Armed groups are greedy for livestock when cattle represent such a substantial financial gain.
Killings arising from the seasonal migration of herds spiked after a 2013 coup by a mainly Muslim rebel alliance, the Seleka.
The group’s forces from the north were driven out of the southern capital Bangui in about 10 months, but by then the “anti-Balaka (machete)” fighters had emerged to fight the Seleka in various parts of the CAR.
Some of the Fulani took up arms to carry out brutal reprisals over cattle-rustling and “taxes” imposed by the anti-Balaka and by armed groups that formed when the Seleka was officially dissolved.
“The presence of young (Fulani) in ex-Seleka ranks… led to confusion and provoked a cycle of bloody reprisals,” researchers Florent Ankogui-Mpoko and Thierry Vircoulon wrote in a March 2018 report on livestock migration in the country.

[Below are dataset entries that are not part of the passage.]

-- ==== Sys2Proof/Laws/Access.lean ====
section
/-! SUPPORT. What resolving an address, loading and a read-modify-write can change: memory (the A and D bits of the leaf
entries, and what is written) and the keys of its units, reservations, TLBs, the pages marked dirty; a load also a detector and a verdict. -/

namespace Sys2Proof.Machine

/-- `t` is `s` but for memory and its keys, reservations, TLBs and dirty pages. -/
structure Touched (s t : State) : Prop where
  rest     : t = { s with harts := t.harts, mem := t.mem, unitKeys := t.unitKeys, clusters := t.clusters, parts := t.parts }
  harts    : ∀ h, ∃ r, t.hart h = { s.hart h with resv := r }
  clusters : ∀ c, ∃ a b, t.cluster c = { s.cluster c with tlb1 := a, tlb2 := b }
  parts    : ∀ p, (t.parts.find p).map (fun x => { x with dirty := [] }) =
    (s.parts.find p).map fun x => { x with dirty := [] }
  wf       : Memory.wf s.mem = true → Memory.wf t.mem = true

theorem Touched.refl (s : State) : Touched s s :=
  ⟨rfl, fun _ => ⟨_, rfl⟩, fun _ => ⟨_, _, rfl⟩, fun _ => rfl, id⟩

theorem Touched.trans {s t u : State} (a : Touched s t) (b : Touched t u) : Touched s u where
  rest := by
    have h := b.rest
    rw [a.rest] at h
    exact h
  harts h := by
    obtain ⟨r, hr⟩ := a.harts h
    obtain ⟨q, hq⟩ := b.harts h
    exact ⟨q, by rw [hq, hr]⟩
  clusters c := by
    obtain ⟨x, y, h⟩ := a.clusters c
    obtain ⟨z, w, k⟩ := b.clusters c
    exact ⟨z, w, by rw [k, h]⟩
  parts p := (b.parts p).trans (a.parts p)
  wf w := b.wf (a.wf w)

theorem State.setByte_touched (s : State) (a : Nat) (v : Byte) : Touched s (s.setByte a v) :=
  ⟨rfl, fun _ => ⟨_, rfl⟩, fun _ => ⟨_, _, rfl⟩, fun _ => rfl, s.setByte_wf a v⟩

theorem State.setBytes_touched (bs : List Byte) (s : State) (a : Nat) : Touched s (s.setBytes a bs) := by
  induction bs generalizing s a with
  | nil => exact Touched.refl s
  | cons b r ih => exact (s.setByte_touched a b).trans (ih _ _)

theorem State.clearResv_touched (s : State) (g : Option Nat) (l : Nat) : Touched s (s.clearResv g l) where
  rest := rfl
  harts h := by
    simp only [State.hart, State.clearResv, Table.get, Table.find_mapVal]
    cases s.harts.find h with
    | none => exact ⟨_, rfl⟩
    | some x =>
      simp only [Option.map_some, Option.getD_some]
      split
      · split
        · exact ⟨none, rfl⟩
        · exact ⟨x.resv, rfl⟩
      · exact ⟨x.resv, rfl⟩
  clusters _ := ⟨_, _, rfl⟩
  parts _ := rfl
  wf := id

theorem State.markDirty_touched (s : State) (p : Option Nat) (g : Nat) : Touched s (s.markDirty p g) := by
  unfold State.markDirty
  split
  · exact Touched.refl s
  · rename_i p
    unfold State.modPart
    split
    · rename_i x hx
      refine ⟨rfl, fun _ => ⟨_, rfl⟩, fun _ => ⟨_, _, rfl⟩, fun q => ?_, id⟩
      by_cases hq : q = p
      · subst hq
        simp only [Table.find_put_same, hx, Option.map_some]
        split <;> rfl
      · simp only [Table.find_put_other _ _ _ _ hq]
    · exact Touched.refl s

theorem State.keyUnit_touched (s : State) (u : Nat) (k : BitVec 512) : Touched s (s.keyUnit u k) :=
  ⟨rfl, fun _ => ⟨_, rfl⟩, fun _ => ⟨_, _, rfl⟩, fun _ => rfl, id⟩

theorem State.noteKey_touched (s : State) (p : Option Nat) (a : Nat) : Touched s (s.noteKey p a) := by
  unfold State.noteKey
  split
  · exact Touched.refl s
  · split
    · exact Touched.refl s
    · exact s.keyUnit_touched _ _

theorem State.rekey_touched (s : State) (p : Option Nat) (a : Nat) : Touched s (s.rekey p a) := by
  rcases s.rekey_cases p a with ⟨e, -⟩ | ⟨-, old, -, -, e⟩
  · rw [e]
    exact Touched.refl s
  · rw [e, State.setUnit]
    exact (s.setBytes_touched _ _).trans (State.keyUnit_touched _ _ _)

theorem State.write_touched (s : State) (g p : Option Nat) (a : Nat) (bs : List Byte) : Touched s (s.write g p a bs) :=
  (((s.rekey_touched p a).trans (State.noteKey_touched _ _ _)).trans (State.setBytes_touched _ _ _)).trans
    (State.clearResv_touched _ _ _)

theorem State.perform_touched (s : State) (g p : Option Nat) (a gpa : Nat) (bs : List Byte) :
    Touched s (s.perform g p a gpa bs) := by
  unfold State.perform
  extract_lets t
  have h : Touched s t := s.write_touched _ _ _ _
  split
  · exact h.trans (State.markDirty_touched _ _ _)
  · exact h

theorem performUnits_touched (g p : Option Nat) (ls : List (Loc × Nat)) (s : State) (bs : List Byte) :
    Touched s (performUnits s g p ls bs) := by
  induction ls generalizing s bs with
  | nil => exact Touched.refl s
  | cons e r ih => exact (s.perform_touched g p _ _ _).trans (ih _ _)

theorem setAD_touched (s : State) (p d : Option Nat) (l : Leaf) (w : Bool) : Touched s (setAD s p d l w) := by
  unfold setAD
  extract_lets e1 e2
  split
  · exact Touched.refl s
  · exact (s.write_touched _ _ _ _).trans (State.markDirty_touched _ _ _)

theorem tableAt_touched (o : Acc) (va : Word) (s : State) (a : Nat) (t : State) (b : Nat)
    (w : tableAt o va s a = .ok (t, b)) : Touched s t := by
  unfold tableAt at w
  split at w
  · simp only [Except.ok.injEq, Prod.mk.injEq] at w
    exact w.1 ▸ Touched.refl s
  · cases w

theorem walk_touched (p : Option Nat) (tr : State → Nat → Except Exc (State × Nat)) (vpn : Nat)
    (h : ∀ s a t b, tr s a = .ok (t, b) → Touched s t) (n : Nat) (s : State) (table : Nat) (t : State) (r : Option Leaf)
    (w : walk p tr vpn n s table = .ok (t, r)) : Touched s t := by
  induction n generalizing s table with
  | zero =>
    simp only [walk, Except.ok.injEq, Prod.mk.injEq] at w
    exact w.1 ▸ Touched.refl s
  | succ n ih =>
    simp only [walk, bind, Except.bind] at w
    split at w
    · cases w
    · rename_i v hv
      have hs := h _ _ _ _ hv
      split at w
      · simp only [Except.ok.injEq, Prod.mk.injEq] at w
        exact w.1 ▸ hs
      · split at w
        · split at w <;>
          · simp only [Except.ok.injEq, Prod.mk.injEq] at w
            exact w.1 ▸ hs
        · split at w
          · simp only [Except.ok.injEq, Prod.mk.injEq] at w
            exact w.1 ▸ hs
          · exact hs.trans (ih _ _ w)

theorem stage2_touched (s : State) (p : Option Nat) (acc orig : Acc) (va : Word) (gpa : Nat) (t : State) (r : Nat × BitVec 8 × Nat)
    (w : stage2 s p acc orig va gpa = .ok (t, r)) : Touched s t := by
  unfold stage2 at w
  split at w
  · simp only [Except.ok.injEq, Prod.mk.injEq] at w
    exact w.1 ▸ Touched.refl s
  · rename_i q hq
    split at w
    · cases w
    · cases w
    · rename_i u l hu
      have h1 : Touched s u := walk_touched _ _ _ (fun s a t b h => tableAt_touched _ _ _ _ _ _ h) _ _ _ _ _ hu
      split at w
      · simp only [Except.ok.injEq, Prod.mk.injEq] at w
        exact w.1 ▸ h1.trans (setAD_touched _ _ _ _ _)
      · cases w

theorem setAD1_touched (s : State) (v : View) (acc : Acc) (va : Word) (l : Leaf) (t : State)
    (w : setAD1 s v acc va l = .ok t) : Touched s t := by
  unfold setAD1 at w
  split at w
  · split at w
    · rename_i u _ hu
      split at w
      · simp only [Except.ok.injEq] at w
        exact w ▸ (stage2_touched _ _ _ _ _ _ _ _ hu).trans (setAD_touched _ _ _ _ _)
      · cases w
    · cases w
  · simp only [Except.ok.injEq] at w
    exact w ▸ Touched.refl s

theorem tableOf_touched (v : View) (acc : Acc) (va : Word) (s : State) (g : Nat) (t : State) (b : Nat)
    (w : tableOf v acc va s g = .ok (t, b)) : Touched s t := by
  unfold tableOf at w
  split at w
  · cases w
  · rename_i hu
    split at w
    · simp only [Except.ok.injEq, Prod.mk.injEq] at w
      exact w.1 ▸ stage2_touched _ _ _ _ _ _ _ _ hu
    · cases w

theorem translatePage_touched (s : State) (v : View) (acc : Acc) (va : Word) (t : State) (e : Tlb)
    (w : translatePage s v acc va = .ok (t, e)) : Touched s t := by
  unfold translatePage at w
  extract_lets tag vpn at w
  split at w
  · simp only [bind, Except.bind] at w
    split at w
    · cases w
    · rename_i u hu
      have h1 : Touched s u.1 := walk_touched _ _ _ (fun s a t b h => tableOf_touched _ _ _ _ _ _ _ h) _ _ _ _ _ hu
      split at w
      · cases w
      · split at w
        · split at w
          · cases w
          · rename_i y hy
            split at w
            · cases w
            · rename_i x hx
              obtain ⟨x1, x2, x3, x4⟩ := x
              simp only [Except.ok.injEq, Prod.mk.injEq] at w
              have h2 := stage2_touched _ _ _ _ _ _ _ _ hx
              exact w.1 ▸ (h1.trans (setAD1_touched _ _ _ _ _ _ hy)).trans h2
        · cases w
  · simp only [bind, Except.bind] at w
    split at w
    · cases w
    · rename_i x hx
      obtain ⟨x1, x2, x3, x4⟩ := x
      simp only [Except.ok.injEq, Prod.mk.injEq] at w
      exact w.1 ▸ stage2_touched _ _ _ _ _ _ _ _ hx

theorem State.fillTlbs_touched (s : State) (v : View) (e : Tlb) : Touched s (s.fillTlbs v e) := by
  unfold State.fillTlbs
  refine ⟨rfl, fun _ => ⟨_, rfl⟩, fun c => ?_, fun _ => rfl, id⟩
  by_cases h : c = v.cluster
  · subst h
    exact ⟨_, _, by rw [State.cluster_modCluster]⟩
  · exact ⟨_, _, State.cluster_modCluster_other _ _ _ _ h⟩

theorem lookupPage_touched (s : State) (v : View) (acc : Acc) (va : Word) (t : State) (e : Tlb)
    (w : lookupPage s v acc va = .ok (t, e)) : Touched s t := by
  unfold lookupPage at w
  extract_lets vpn k at w
  split at w
  · split at w
    · cases w
    · split at w
      · cases w
      · simp only [Except.ok.injEq, Prod.mk.injEq] at w
        exact w.1 ▸ s.fillTlbs_touched v _
  · split at w
    · rename_i u x hx
      simp only [Except.ok.injEq, Prod.mk.injEq] at w
      exact w.1 ▸ (translatePage_touched _ _ _ _ _ _ hx).trans (State.fillTlbs_touched _ _ _)
    · cases w

theorem resolveUnit_touched (s : State) (v : View) (acc : Acc) (va : Word) (t : State) (l : Loc)
    (w : resolveUnit s v acc va = .ok (t, l)) : Touched s t := by
  have hm : ∀ (u : State) (x : Except Exc Loc), (x.map fun l => (u, l)) = .ok (t, l) → u = t := by
    intro u x h
    cases x with
    | error e => cases h
    | ok y =>
      simp only [Except.map, Except.ok.injEq, Prod.mk.injEq] at h
      exact h.1
  unfold resolveUnit at w
  split at w
  · cases w
  · split at w
    · exact hm _ _ w ▸ Touched.refl s
    · split at w
      · exact hm _ _ w ▸ Touched.refl s
      · split at w
        · exact hm _ _ w ▸ Touched.refl s
        · split at w
          · rename_i hu
            exact hm _ _ w ▸ lookupPage_touched _ _ _ _ _ _ hu
          · cases w

theorem resolveUnits_touched (v : View) (acc : Acc) (n : Nat) (s : State) (va : Word) (len : Nat) (t : State)
    (ls : List (Loc × Nat)) (w : resolveUnits v acc n s va len = .ok (t, ls)) : Touched s t := by
  induction n generalizing s va len ls t with
  | zero =>
    simp only [resolveUnits, Except.ok.injEq, Prod.mk.injEq] at w
    exact w.1 ▸ Touched.refl s
  | succ n ih =>
    unfold resolveUnits at w
    split at w
    · simp only [Except.ok.injEq, Prod.mk.injEq] at w
      exact w.1 ▸ Touched.refl s
    · extract_lets k at w
      split at w
      · cases w
      · rename_i u l hu
        split at w
        · cases w
        · split at w
          · cases w
          · rename_i x ls' hx
            simp only [Except.ok.injEq, Prod.mk.injEq] at w
            exact w.1 ▸ (resolveUnit_touched _ _ _ _ _ _ hu).trans (ih _ _ _ _ _ hx)

/-- What resolving a range can change. -/
theorem resolve_touched (s : State) (v : View) (acc : Acc) (va : Word) (len al : Nat) (t : State) (ls : List (Loc × Nat))
    (w : resolve s v acc va len al = .ok (t, ls)) : Touched s t := by
  unfold resolve at w
  split at w
  · cases w
  · split at w
    · cases w
    · split at w
      · cases w
      · exact resolveUnits_touched _ _ _ _ _ _ _ _ w

/-! ### Loads and read-modify-writes -/

/-- The harts are as they were but for reservations, and the same hart acts. -/
structure KeepsHarts (s t : State) : Prop where
  cur   : t.cur = s.cur
  harts : ∀ h, ∃ r, t.hart h = { s.hart h with resv := r }

theorem KeepsHarts.refl (s : State) : KeepsHarts s s := ⟨rfl, fun _ => ⟨_, rfl⟩⟩

theorem KeepsHarts.trans {s t u : State} (a : KeepsHarts s t) (b : KeepsHarts t u) : KeepsHarts s u where
  cur := b.cur.trans a.cur
  harts h := by
    obtain ⟨r, hr⟩ := a.harts h
    obtain ⟨q, hq⟩ := b.harts h
    exact ⟨q, by rw [hq, hr]⟩

theorem Touched.keeps {s t : State} (a : Touched s t) : KeepsHarts s t :=
  ⟨by rw [a.rest], a.harts⟩

theorem KeepsHarts.of_harts {s t : State} (e : t.harts = s.harts) (c : t.cur = s.cur) : KeepsHarts s t :=
  ⟨c, fun h => ⟨(s.hart h).resv, by rw [State.hart_congr e]⟩⟩

theorem KeepsHarts.me {s t : State} (a : KeepsHarts s t) : ∃ r, t.me = { s.me with resv := r } := by
  have := a.harts s.cur
  simpa [State.me, a.cur] using this

theorem KeepsHarts.task {s t : State} (a : KeepsHarts s t) : t.me.task = s.me.task := by
  obtain ⟨r, h⟩ := a.me
  rw [h]

theorem KeepsHarts.waiting {s t : State} (a : KeepsHarts s t) : t.me.waiting = s.me.waiting := by
  obtain ⟨r, h⟩ := a.me
  rw [h]

@[simp] theorem State.raiseVerdict_harts (s : State) (h : Word) (v : Nat) : (s.raiseVerdict h v).harts = s.harts := by
  unfold State.raiseVerdict
  split
  · rfl
  · split <;> simp

@[simp] theorem State.raiseVerdict_cur (s : State) (h : Word) (v : Nat) : (s.raiseVerdict h v).cur = s.cur := by
  unfold State.raiseVerdict
  split
  · rfl
  · split <;> simp

@[simp] theorem State.raiseVerdict_mem (s : State) (h : Word) (v : Nat) : (s.raiseVerdict h v).mem = s.mem := by
  unfold State.raiseVerdict
  split
  · rfl
  · split <;> simp

theorem State.detect_keeps (s : State) (h : Nat) (va : Word) (ls : List (Loc × Nat)) (t : State)
    (w : s.detect h va ls = .ok t) : KeepsHarts s t ∧ t.mem = s.mem := by
  unfold State.detect at w
  split at w
  · cases w
    exact ⟨KeepsHarts.refl s, rfl⟩
  · extract_lets k at w
    split at w
    · split at w
      · cases w
        split
        · exact ⟨KeepsHarts.of_harts ((State.raiseVerdict_harts _ _ _).trans rfl) ((State.raiseVerdict_cur _ _ _).trans rfl),
            (State.raiseVerdict_mem _ _ _).trans rfl⟩
        · exact ⟨KeepsHarts.of_harts rfl rfl, rfl⟩
      · cases w
    · cases w
      exact ⟨KeepsHarts.refl s, rfl⟩

theorem State.load_keeps (s : State) (va : Word) (len al : Nat) (t : State) (bs : List Byte)
    (w : s.load va len al = .ok (t, bs)) : KeepsHarts s t := by
  simp only [State.load, State.loadOf, bind, Except.bind] at w
  split at w
  · cases w
  · rename_i u hu
    split at w
    · cases w
    · rename_i x hx
      simp only [pure, Except.pure, Except.ok.injEq, Prod.mk.injEq] at w
      have h1 := (resolve_touched _ _ _ _ _ _ _ _ hu).keeps
      have h2 := (State.detect_keeps _ _ _ _ _ hx).1
      rw [← w.1]
      split
      · exact h1.trans (h2.trans (KeepsHarts.of_harts rfl rfl))
      · exact h1.trans h2

theorem State.rmw_keeps (s : State) (va : Word) (len : Nat) (f : List Byte → List Byte) (t : State) (bs : List Byte)
    (w : s.rmw va len f = .ok (t, bs)) : KeepsHarts s t := by
  simp only [State.rmw, bind, Except.bind] at w
  split at w
  · cases w
  · rename_i u hu
    split at w
    · cases w
    · rename_i x hx
      simp only [pure, Except.pure, Except.ok.injEq, Prod.mk.injEq] at w
      have h1 := (resolve_touched _ _ _ _ _ _ _ _ hu).keeps
      have h2 := (State.detect_keeps _ _ _ _ _ hx).1
      rw [← w.1]
      exact (h1.trans h2).trans (performUnits_touched _ _ _ _ _).keeps

theorem State.load_wf (s : State) (va : Word) (len al : Nat) (t : State) (bs : List Byte) (m : Memory.wf s.mem = true)
    (w : s.load va len al = .ok (t, bs)) : Memory.wf t.mem = true := by
  simp only [State.load, State.loadOf, bind, Except.bind] at w
  split at w
  · cases w
  · rename_i u hu
    split at w
    · cases w
    · rename_i x hx
      simp only [pure, Except.pure, Except.ok.injEq, Prod.mk.injEq] at w
      have h1 := (resolve_touched _ _ _ _ _ _ _ _ hu).wf m
      have h2 := (State.detect_keeps _ _ _ _ _ hx).2
      rw [← w.1]
      split
      · simpa [h2] using h1
      · simpa [h2] using h1

end Sys2Proof.Machine
end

The village of Awatche was attacked three times in 2014 and 2015 by rebel forces who originated with the Seleka.
For fear of reprisals by the ethnic Banda farmers, Fulani families from the villages took refuge on territory controlled by ex-Seleka forces, but they did not find the security they hoped for.
“I came back to Awatche three months ago, because out there we suffered too much. I lost a lot of my family and cattle as well,” Mohammad commented.
With watchful eyes framed by his turban, he said he lost 280 animals, either stolen or taken by armed groups claiming their tax.
“Every month the Seleka took two or three head of cattle from me,” said Joden, another herder who came back to the village four months ago.
Men like them are returning gradually, encouraged by family initiatives and mediation sessions organised by the authorities.
“We protect the village against thieves, the anti-Balaka and the UPC (Union for Peace in the Central African Republic),” said Simplice, a lanky member of Awatche’s self-defence group.
The village has sorted out a way to settle disputes arising from the destruction of fields by cattle.
“We bring the two sides together in the field, we make a survey, and now we go to the chief to find out how much compensation should be paid,” said mediator Philippe.
The conflict “made the village so very weak,” he said, adding: “It’s only with peace that development will come.”
Problems caused by migratory grazing and cattle thefts remain the norm in most of the rest of the CAR, where the peaceable balance struck in these villages has not taken hold.
In January, more than 13 people were killed at Zaoro Sangou in the west by Fulanis seeking revenge for the murder of stock-breeders a few days earlier. The bloodshed provoked further reprisals against Muslims in nearby Carnot, who were assaulted, had their shops pillaged and saw a mosque razed to the ground.